DATASET ENTRIES -
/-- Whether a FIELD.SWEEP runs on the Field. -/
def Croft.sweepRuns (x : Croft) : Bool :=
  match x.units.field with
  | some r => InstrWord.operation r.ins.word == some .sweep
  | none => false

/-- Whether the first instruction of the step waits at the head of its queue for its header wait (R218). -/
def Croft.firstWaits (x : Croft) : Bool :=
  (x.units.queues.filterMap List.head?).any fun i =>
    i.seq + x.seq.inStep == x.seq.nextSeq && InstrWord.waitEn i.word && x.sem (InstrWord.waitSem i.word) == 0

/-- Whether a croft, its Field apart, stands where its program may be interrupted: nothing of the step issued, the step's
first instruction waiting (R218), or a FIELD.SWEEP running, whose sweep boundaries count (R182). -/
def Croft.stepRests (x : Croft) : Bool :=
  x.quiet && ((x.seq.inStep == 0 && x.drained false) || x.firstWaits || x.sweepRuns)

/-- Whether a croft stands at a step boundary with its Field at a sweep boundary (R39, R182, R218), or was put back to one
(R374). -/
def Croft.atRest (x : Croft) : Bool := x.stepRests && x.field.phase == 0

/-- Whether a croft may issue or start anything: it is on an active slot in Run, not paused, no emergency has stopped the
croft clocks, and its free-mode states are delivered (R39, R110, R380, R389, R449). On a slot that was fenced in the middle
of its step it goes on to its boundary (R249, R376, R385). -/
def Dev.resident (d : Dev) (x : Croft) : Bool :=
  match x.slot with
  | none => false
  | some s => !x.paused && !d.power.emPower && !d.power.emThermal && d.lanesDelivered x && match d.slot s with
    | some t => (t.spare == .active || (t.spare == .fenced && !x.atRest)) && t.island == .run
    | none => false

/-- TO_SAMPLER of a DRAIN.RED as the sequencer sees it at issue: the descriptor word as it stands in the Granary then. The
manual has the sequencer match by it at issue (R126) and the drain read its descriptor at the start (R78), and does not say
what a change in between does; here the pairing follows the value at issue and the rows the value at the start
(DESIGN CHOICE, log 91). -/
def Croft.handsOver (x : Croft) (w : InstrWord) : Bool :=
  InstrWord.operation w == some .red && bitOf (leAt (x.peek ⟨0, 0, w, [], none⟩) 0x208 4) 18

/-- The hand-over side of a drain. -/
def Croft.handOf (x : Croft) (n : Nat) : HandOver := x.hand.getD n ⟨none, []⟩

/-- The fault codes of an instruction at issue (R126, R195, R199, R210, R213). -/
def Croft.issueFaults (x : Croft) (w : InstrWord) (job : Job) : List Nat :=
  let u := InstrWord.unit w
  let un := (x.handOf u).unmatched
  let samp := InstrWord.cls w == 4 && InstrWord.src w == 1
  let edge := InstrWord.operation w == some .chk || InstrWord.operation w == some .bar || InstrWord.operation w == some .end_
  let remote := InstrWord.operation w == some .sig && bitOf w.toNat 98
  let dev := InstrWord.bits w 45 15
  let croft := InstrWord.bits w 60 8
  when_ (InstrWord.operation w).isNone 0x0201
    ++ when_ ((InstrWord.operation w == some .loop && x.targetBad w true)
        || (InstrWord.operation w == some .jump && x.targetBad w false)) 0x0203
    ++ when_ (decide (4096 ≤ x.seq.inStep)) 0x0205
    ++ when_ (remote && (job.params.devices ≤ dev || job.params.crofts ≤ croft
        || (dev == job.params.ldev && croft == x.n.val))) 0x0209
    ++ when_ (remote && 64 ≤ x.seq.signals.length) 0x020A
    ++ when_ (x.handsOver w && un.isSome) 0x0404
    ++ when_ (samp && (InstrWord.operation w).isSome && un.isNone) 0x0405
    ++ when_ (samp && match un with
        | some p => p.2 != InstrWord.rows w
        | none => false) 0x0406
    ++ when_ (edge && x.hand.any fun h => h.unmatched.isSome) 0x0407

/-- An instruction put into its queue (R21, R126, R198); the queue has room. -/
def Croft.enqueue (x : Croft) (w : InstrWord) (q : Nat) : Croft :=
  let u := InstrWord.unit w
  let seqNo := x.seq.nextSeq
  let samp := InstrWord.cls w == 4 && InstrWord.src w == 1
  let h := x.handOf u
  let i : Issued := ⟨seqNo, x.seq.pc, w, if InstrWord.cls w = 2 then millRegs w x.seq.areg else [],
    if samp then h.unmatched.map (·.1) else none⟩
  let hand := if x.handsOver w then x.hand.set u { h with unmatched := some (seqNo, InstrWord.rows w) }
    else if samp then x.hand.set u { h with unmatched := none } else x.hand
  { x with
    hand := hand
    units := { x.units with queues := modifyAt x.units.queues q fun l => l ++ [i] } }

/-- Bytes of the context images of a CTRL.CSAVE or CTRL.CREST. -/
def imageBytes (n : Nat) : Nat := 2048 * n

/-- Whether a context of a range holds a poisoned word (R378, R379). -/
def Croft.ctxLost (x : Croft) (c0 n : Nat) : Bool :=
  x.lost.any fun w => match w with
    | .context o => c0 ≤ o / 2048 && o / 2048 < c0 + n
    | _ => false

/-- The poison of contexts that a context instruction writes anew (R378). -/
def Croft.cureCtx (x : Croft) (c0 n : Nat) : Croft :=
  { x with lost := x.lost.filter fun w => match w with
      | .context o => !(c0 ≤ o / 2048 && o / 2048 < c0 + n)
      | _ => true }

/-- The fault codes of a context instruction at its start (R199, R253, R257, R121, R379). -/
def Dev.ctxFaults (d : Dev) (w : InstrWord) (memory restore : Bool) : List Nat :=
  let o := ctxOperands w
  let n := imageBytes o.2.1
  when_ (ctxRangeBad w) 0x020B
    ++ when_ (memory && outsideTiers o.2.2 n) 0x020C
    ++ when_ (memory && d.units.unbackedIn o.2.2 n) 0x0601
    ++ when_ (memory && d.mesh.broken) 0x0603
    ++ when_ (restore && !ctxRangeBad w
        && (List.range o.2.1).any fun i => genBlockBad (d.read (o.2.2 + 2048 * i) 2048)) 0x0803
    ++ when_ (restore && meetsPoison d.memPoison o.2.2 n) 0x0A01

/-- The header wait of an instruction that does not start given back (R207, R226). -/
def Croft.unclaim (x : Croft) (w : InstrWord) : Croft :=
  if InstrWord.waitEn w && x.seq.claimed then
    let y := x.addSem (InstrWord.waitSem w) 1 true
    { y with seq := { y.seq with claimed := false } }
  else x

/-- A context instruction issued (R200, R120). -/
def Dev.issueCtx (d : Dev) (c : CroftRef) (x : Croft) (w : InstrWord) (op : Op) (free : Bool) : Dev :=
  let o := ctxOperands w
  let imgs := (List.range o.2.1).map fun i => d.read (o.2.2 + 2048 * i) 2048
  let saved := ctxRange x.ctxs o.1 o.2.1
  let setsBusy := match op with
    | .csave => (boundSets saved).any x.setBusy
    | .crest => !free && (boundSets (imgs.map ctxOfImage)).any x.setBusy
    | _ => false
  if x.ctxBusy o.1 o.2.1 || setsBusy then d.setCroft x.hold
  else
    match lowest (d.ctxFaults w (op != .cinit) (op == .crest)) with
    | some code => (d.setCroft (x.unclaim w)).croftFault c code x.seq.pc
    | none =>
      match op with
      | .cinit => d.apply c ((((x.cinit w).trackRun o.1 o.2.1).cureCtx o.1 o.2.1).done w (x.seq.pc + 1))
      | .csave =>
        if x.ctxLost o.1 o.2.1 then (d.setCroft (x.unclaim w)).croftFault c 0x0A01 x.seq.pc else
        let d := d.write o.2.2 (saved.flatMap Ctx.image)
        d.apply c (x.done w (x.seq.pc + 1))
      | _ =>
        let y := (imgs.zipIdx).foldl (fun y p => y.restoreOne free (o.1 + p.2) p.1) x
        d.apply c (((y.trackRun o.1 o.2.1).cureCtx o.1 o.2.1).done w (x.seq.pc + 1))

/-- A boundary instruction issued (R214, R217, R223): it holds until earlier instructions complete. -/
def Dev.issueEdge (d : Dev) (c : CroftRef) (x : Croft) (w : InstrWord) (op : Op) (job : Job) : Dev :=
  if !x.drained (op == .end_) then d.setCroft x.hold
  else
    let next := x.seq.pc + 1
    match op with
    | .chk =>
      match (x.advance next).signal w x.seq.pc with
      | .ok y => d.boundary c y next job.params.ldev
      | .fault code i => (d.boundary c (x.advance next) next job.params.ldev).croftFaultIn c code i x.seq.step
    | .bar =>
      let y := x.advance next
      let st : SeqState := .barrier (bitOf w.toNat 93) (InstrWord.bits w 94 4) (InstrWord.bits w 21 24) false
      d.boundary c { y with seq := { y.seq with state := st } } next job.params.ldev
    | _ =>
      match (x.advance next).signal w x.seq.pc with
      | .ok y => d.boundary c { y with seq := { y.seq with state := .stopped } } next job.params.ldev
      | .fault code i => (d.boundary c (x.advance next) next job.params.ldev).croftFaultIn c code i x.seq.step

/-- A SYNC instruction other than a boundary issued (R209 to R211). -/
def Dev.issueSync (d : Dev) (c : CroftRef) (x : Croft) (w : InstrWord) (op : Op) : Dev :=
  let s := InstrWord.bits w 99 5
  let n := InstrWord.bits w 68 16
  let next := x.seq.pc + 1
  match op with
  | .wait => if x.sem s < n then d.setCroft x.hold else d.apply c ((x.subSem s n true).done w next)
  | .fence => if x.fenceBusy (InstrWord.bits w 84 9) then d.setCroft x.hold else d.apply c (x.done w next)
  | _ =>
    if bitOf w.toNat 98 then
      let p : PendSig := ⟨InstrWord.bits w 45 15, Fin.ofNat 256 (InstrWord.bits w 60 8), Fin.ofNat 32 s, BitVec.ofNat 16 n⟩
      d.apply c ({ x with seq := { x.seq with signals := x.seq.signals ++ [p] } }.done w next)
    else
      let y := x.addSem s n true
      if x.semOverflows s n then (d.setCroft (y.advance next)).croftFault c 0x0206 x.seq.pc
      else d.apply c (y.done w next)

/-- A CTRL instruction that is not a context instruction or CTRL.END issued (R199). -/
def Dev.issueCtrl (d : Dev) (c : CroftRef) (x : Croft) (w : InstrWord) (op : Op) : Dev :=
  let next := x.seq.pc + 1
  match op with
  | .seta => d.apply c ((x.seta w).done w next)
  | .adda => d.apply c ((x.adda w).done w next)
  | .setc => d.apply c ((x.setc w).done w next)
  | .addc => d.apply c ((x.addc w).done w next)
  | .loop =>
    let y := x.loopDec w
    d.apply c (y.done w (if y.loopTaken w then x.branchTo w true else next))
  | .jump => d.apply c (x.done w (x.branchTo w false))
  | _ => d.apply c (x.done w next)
==
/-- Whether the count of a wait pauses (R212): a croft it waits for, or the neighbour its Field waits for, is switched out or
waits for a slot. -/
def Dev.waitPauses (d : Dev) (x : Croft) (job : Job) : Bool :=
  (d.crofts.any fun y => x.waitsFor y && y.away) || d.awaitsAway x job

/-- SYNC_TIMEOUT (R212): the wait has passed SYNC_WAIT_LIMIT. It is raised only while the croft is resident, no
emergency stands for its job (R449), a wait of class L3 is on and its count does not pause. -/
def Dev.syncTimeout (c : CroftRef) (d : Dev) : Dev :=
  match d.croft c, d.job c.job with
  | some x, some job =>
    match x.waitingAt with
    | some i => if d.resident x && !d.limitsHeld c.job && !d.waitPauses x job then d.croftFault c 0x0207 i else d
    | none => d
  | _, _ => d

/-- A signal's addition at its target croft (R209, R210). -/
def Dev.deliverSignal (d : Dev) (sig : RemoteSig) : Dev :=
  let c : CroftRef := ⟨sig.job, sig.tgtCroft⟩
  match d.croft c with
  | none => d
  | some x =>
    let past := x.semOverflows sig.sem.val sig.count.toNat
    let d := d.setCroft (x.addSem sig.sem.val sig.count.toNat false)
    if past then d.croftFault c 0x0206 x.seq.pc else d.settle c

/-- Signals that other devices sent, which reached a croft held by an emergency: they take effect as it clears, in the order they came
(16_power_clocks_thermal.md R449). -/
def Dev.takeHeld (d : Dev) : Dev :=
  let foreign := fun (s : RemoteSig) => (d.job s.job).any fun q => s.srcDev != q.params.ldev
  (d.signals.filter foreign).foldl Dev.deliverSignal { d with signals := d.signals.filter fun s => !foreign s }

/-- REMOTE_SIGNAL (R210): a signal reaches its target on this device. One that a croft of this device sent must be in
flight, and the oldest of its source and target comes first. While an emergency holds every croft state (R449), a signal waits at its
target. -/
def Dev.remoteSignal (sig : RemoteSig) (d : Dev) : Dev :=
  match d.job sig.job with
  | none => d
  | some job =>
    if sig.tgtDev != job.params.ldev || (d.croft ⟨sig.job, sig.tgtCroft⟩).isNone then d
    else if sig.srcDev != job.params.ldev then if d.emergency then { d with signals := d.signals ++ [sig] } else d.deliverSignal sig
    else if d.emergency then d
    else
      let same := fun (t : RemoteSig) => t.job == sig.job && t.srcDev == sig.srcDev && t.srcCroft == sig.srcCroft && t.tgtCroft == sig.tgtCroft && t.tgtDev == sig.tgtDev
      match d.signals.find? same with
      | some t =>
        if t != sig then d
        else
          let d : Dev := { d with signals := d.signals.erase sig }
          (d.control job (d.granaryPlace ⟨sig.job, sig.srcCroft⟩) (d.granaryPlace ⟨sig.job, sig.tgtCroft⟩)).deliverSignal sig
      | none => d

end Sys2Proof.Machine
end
* * *
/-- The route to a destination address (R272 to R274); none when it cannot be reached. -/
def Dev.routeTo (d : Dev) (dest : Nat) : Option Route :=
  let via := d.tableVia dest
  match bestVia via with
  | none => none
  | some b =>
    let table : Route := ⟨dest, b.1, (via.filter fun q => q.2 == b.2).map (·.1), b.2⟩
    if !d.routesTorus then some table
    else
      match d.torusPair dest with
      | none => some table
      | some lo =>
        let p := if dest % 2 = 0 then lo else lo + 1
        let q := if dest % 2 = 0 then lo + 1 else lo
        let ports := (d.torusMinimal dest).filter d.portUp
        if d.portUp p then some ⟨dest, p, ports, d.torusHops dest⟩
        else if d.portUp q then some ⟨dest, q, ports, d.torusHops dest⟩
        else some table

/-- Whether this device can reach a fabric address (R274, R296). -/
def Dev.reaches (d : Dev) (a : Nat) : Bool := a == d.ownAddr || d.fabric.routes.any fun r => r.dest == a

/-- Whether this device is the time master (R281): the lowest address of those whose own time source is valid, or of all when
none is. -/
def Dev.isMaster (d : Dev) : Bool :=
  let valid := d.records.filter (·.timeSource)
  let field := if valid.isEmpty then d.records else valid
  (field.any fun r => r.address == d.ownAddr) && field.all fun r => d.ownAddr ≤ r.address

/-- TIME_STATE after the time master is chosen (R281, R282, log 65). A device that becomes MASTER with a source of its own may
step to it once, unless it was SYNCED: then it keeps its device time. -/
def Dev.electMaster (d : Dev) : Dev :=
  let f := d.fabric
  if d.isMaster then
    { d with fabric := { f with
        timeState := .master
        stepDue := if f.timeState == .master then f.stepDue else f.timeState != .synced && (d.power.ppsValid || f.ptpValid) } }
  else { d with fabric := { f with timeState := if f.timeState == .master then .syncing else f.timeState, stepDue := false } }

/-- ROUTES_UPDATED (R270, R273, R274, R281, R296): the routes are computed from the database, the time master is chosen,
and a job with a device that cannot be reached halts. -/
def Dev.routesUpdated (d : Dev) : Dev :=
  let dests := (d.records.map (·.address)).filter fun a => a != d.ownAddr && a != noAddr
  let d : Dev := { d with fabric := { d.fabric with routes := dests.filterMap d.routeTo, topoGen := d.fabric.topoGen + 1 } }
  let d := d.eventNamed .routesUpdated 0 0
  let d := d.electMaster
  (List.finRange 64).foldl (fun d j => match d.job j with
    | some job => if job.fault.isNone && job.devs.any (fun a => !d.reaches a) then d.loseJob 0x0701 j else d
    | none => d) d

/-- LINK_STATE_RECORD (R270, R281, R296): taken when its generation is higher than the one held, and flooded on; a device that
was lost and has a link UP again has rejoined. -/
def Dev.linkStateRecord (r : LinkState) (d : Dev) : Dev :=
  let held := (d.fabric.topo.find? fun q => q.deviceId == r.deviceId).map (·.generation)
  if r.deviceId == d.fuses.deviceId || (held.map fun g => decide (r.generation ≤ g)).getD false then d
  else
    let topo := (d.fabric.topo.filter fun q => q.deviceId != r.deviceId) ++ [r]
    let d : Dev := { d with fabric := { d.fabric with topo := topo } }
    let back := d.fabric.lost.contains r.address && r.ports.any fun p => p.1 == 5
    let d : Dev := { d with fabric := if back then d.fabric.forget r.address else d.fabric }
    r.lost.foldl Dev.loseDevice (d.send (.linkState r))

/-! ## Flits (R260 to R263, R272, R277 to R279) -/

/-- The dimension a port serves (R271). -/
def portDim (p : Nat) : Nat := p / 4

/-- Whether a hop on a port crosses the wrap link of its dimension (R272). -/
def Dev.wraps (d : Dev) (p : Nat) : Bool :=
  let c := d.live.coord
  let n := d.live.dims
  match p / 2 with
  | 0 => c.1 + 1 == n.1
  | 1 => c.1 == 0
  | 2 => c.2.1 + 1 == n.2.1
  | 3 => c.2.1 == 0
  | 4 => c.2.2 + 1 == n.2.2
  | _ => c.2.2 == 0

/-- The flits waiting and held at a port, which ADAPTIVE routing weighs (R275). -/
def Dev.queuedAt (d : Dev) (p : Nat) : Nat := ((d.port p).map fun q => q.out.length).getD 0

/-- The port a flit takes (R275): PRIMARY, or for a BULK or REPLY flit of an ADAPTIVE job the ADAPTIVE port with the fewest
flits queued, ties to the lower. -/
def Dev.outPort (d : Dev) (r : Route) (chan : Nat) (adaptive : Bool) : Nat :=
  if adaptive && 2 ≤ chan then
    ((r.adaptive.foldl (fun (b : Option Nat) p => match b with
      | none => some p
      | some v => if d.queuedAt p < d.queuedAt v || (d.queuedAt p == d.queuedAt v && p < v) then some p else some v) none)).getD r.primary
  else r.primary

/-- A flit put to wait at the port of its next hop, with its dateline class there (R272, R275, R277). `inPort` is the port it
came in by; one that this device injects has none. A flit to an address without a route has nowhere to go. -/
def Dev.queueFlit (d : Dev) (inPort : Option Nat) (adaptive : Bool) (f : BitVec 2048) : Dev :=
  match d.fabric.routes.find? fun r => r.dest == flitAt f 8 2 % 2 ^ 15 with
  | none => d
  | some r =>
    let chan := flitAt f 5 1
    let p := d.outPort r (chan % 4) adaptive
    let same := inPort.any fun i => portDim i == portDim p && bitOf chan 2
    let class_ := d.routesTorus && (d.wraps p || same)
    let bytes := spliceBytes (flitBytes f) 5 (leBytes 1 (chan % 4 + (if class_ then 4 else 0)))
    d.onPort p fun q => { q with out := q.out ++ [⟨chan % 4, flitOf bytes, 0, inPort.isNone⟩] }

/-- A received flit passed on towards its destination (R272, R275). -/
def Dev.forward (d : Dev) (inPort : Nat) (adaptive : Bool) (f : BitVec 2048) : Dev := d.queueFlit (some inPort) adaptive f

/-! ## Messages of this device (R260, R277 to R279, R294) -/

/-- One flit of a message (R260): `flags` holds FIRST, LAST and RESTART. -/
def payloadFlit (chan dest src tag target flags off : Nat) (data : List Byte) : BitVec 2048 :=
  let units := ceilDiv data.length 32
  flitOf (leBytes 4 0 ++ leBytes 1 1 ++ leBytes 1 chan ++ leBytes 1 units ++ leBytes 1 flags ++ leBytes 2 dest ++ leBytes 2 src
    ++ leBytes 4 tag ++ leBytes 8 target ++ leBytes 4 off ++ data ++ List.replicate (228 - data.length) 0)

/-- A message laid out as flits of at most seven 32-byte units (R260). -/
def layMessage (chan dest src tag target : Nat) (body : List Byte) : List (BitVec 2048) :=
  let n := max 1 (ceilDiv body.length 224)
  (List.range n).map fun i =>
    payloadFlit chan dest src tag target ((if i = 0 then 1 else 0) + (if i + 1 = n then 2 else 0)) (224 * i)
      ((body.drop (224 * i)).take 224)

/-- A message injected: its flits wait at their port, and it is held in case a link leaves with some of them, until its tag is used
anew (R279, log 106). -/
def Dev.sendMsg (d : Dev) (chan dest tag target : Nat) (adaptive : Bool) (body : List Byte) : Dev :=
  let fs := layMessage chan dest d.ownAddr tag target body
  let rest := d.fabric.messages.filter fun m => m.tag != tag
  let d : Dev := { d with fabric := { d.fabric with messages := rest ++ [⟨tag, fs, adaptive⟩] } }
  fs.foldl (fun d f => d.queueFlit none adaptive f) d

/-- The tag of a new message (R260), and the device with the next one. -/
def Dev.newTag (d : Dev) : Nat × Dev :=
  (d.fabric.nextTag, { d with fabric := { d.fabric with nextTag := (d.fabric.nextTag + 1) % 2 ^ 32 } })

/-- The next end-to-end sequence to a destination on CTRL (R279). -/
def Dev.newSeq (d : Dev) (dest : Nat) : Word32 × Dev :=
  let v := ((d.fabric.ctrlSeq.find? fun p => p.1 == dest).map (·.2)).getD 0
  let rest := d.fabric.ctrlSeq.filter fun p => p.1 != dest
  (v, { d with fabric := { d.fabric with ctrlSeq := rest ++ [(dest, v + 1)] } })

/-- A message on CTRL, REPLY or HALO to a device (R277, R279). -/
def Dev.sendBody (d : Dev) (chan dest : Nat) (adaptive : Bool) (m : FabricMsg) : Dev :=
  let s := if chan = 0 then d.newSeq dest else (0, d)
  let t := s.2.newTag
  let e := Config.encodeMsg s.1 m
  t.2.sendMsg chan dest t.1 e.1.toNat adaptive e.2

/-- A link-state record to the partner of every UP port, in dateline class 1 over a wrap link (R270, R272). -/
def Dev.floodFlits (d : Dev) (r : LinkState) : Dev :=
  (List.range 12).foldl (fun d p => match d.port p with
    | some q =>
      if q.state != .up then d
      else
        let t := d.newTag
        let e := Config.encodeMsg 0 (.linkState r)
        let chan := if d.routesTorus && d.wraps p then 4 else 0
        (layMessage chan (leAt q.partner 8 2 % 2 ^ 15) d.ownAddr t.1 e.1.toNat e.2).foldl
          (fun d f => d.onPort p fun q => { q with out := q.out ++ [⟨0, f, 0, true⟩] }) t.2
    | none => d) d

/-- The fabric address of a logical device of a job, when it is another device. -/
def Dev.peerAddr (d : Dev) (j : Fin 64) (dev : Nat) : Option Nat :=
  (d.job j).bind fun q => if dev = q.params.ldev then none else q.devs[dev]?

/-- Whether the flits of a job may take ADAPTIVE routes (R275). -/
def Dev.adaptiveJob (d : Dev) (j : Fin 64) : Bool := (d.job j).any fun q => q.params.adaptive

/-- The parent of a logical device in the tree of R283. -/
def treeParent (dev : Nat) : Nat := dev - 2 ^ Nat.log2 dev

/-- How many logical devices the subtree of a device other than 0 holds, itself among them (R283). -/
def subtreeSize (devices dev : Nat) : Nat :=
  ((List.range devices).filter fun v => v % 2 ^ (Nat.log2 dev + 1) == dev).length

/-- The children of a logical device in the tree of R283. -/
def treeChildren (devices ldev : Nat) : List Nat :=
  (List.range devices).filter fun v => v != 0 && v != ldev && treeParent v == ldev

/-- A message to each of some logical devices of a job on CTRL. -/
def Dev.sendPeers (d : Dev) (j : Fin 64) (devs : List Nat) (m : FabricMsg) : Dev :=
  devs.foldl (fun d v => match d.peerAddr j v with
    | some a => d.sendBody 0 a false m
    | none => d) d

WHAT YOU ARE ASKED TO DO - Take the records above and return, word for word, only the lines that fall from the line with "def Dev.outPort (d" to the line with "- data.length) 0)", both of them included.

EXERCISE RESULT -
def Dev.outPort (d : Dev) (r : Route) (chan : Nat) (adaptive : Bool) : Nat :=
  if adaptive && 2 ≤ chan then
    ((r.adaptive.foldl (fun (b : Option Nat) p => match b with
      | none => some p
      | some v => if d.queuedAt p < d.queuedAt v || (d.queuedAt p == d.queuedAt v && p < v) then some p else some v) none)).getD r.primary
  else r.primary

/-- A flit put to wait at the port of its next hop, with its dateline class there (R272, R275, R277). `inPort` is the port it
came in by; one that this device injects has none. A flit to an address without a route has nowhere to go. -/
def Dev.queueFlit (d : Dev) (inPort : Option Nat) (adaptive : Bool) (f : BitVec 2048) : Dev :=
  match d.fabric.routes.find? fun r => r.dest == flitAt f 8 2 % 2 ^ 15 with
  | none => d
  | some r =>
    let chan := flitAt f 5 1
    let p := d.outPort r (chan % 4) adaptive
    let same := inPort.any fun i => portDim i == portDim p && bitOf chan 2
    let class_ := d.routesTorus && (d.wraps p || same)
    let bytes := spliceBytes (flitBytes f) 5 (leBytes 1 (chan % 4 + (if class_ then 4 else 0)))
    d.onPort p fun q => { q with out := q.out ++ [⟨chan % 4, flitOf bytes, 0, inPort.isNone⟩] }

/-- A received flit passed on towards its destination (R272, R275). -/
def Dev.forward (d : Dev) (inPort : Nat) (adaptive : Bool) (f : BitVec 2048) : Dev := d.queueFlit (some inPort) adaptive f

/-! ## Messages of this device (R260, R277 to R279, R294) -/

/-- One flit of a message (R260): `flags` holds FIRST, LAST and RESTART. -/
def payloadFlit (chan dest src tag target flags off : Nat) (data : List Byte) : BitVec 2048 :=
  let units := ceilDiv data.length 32
  flitOf (leBytes 4 0 ++ leBytes 1 1 ++ leBytes 1 chan ++ leBytes 1 units ++ leBytes 1 flags ++ leBytes 2 dest ++ leBytes 2 src
    ++ leBytes 4 tag ++ leBytes 8 target ++ leBytes 4 off ++ data ++ List.replicate (228 - data.length) 0)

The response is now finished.